Goal of the exercise:
Extract exactly those lines that lie between the start of the material and the line with "R515, R535), and", including both boundary lines and no others.

Records shown:
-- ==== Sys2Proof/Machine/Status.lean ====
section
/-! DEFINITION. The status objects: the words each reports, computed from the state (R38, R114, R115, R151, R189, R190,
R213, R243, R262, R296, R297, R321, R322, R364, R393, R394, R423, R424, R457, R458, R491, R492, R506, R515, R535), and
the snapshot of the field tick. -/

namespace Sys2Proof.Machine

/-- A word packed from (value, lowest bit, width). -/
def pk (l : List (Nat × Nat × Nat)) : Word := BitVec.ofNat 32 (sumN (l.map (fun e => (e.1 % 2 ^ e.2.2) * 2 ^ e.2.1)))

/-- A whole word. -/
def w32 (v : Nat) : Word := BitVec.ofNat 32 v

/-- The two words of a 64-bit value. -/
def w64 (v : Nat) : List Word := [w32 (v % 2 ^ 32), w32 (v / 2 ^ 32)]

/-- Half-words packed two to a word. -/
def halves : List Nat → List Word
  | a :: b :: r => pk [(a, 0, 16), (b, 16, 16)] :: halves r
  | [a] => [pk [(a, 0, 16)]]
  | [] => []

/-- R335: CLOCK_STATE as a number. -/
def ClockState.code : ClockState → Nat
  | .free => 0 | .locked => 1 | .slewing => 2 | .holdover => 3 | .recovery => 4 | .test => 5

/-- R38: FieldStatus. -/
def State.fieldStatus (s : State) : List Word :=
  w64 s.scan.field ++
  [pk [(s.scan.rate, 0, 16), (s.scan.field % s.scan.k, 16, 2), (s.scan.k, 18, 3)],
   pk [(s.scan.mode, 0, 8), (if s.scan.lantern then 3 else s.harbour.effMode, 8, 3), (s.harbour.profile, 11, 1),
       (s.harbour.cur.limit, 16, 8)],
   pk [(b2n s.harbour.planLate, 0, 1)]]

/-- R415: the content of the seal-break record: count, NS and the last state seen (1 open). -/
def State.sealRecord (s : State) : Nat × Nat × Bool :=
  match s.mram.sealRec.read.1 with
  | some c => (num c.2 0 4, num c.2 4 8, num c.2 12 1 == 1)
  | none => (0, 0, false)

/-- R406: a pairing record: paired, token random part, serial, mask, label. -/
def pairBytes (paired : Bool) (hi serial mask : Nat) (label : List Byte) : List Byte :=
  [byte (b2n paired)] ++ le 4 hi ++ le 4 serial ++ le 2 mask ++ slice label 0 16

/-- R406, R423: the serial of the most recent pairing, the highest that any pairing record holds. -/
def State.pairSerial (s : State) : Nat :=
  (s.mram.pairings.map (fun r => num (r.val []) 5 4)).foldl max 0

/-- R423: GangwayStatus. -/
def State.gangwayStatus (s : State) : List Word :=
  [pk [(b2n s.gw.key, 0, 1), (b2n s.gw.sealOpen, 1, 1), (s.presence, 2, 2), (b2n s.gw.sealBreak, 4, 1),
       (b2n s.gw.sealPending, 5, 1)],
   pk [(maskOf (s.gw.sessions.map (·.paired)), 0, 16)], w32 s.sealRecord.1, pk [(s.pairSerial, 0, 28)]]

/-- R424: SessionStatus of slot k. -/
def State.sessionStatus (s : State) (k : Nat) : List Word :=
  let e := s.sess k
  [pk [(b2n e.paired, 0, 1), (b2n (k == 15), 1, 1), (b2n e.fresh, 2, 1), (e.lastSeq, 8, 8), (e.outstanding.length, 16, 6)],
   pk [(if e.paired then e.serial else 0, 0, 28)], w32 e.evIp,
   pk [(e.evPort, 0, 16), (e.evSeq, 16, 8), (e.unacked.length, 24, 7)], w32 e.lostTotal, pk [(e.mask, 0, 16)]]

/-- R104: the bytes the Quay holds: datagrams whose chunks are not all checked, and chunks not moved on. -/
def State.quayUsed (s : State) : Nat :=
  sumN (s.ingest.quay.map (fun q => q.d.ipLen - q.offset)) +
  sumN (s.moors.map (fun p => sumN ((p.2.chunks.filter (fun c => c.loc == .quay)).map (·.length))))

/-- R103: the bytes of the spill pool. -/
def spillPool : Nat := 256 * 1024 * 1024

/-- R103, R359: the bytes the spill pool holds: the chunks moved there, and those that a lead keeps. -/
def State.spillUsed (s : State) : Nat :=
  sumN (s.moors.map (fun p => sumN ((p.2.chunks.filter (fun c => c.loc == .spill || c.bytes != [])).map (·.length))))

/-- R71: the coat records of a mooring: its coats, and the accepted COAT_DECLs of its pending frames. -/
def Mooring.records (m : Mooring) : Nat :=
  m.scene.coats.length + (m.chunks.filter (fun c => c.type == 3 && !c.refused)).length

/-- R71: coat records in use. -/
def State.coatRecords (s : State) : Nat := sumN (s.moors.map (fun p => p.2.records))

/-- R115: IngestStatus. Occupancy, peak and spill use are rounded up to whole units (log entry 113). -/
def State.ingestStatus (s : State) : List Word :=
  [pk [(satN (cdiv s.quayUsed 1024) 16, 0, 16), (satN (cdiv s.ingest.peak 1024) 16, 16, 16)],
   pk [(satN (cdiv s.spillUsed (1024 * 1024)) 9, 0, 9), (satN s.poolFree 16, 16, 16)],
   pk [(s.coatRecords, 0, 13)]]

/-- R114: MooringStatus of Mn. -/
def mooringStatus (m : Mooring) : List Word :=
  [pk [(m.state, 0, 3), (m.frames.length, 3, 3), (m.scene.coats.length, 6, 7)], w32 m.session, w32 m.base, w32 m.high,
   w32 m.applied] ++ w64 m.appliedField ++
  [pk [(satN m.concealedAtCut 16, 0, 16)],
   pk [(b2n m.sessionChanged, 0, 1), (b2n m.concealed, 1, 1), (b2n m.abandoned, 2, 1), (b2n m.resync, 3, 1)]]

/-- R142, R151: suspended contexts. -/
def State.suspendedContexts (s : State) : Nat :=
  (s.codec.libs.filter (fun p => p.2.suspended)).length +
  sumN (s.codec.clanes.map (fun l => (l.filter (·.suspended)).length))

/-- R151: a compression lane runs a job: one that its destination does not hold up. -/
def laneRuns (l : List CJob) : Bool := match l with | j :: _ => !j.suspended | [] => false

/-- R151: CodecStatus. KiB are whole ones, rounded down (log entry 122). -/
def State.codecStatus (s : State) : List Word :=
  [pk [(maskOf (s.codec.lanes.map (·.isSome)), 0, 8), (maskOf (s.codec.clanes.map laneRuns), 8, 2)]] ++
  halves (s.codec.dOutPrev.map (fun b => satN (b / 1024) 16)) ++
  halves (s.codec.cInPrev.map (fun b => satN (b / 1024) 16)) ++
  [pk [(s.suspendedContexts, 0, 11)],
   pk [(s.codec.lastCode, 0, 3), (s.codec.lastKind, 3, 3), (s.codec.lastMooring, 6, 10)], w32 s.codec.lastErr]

Result:
-- ==== Sys2Proof/Machine/Status.lean ====
section
/-! DEFINITION. The status objects: the words each reports, computed from the state (R38, R114, R115, R151, R189, R190,
R213, R243, R262, R296, R297, R321, R322, R364, R393, R394, R423, R424, R457, R458, R491, R492, R506, R515, R535), and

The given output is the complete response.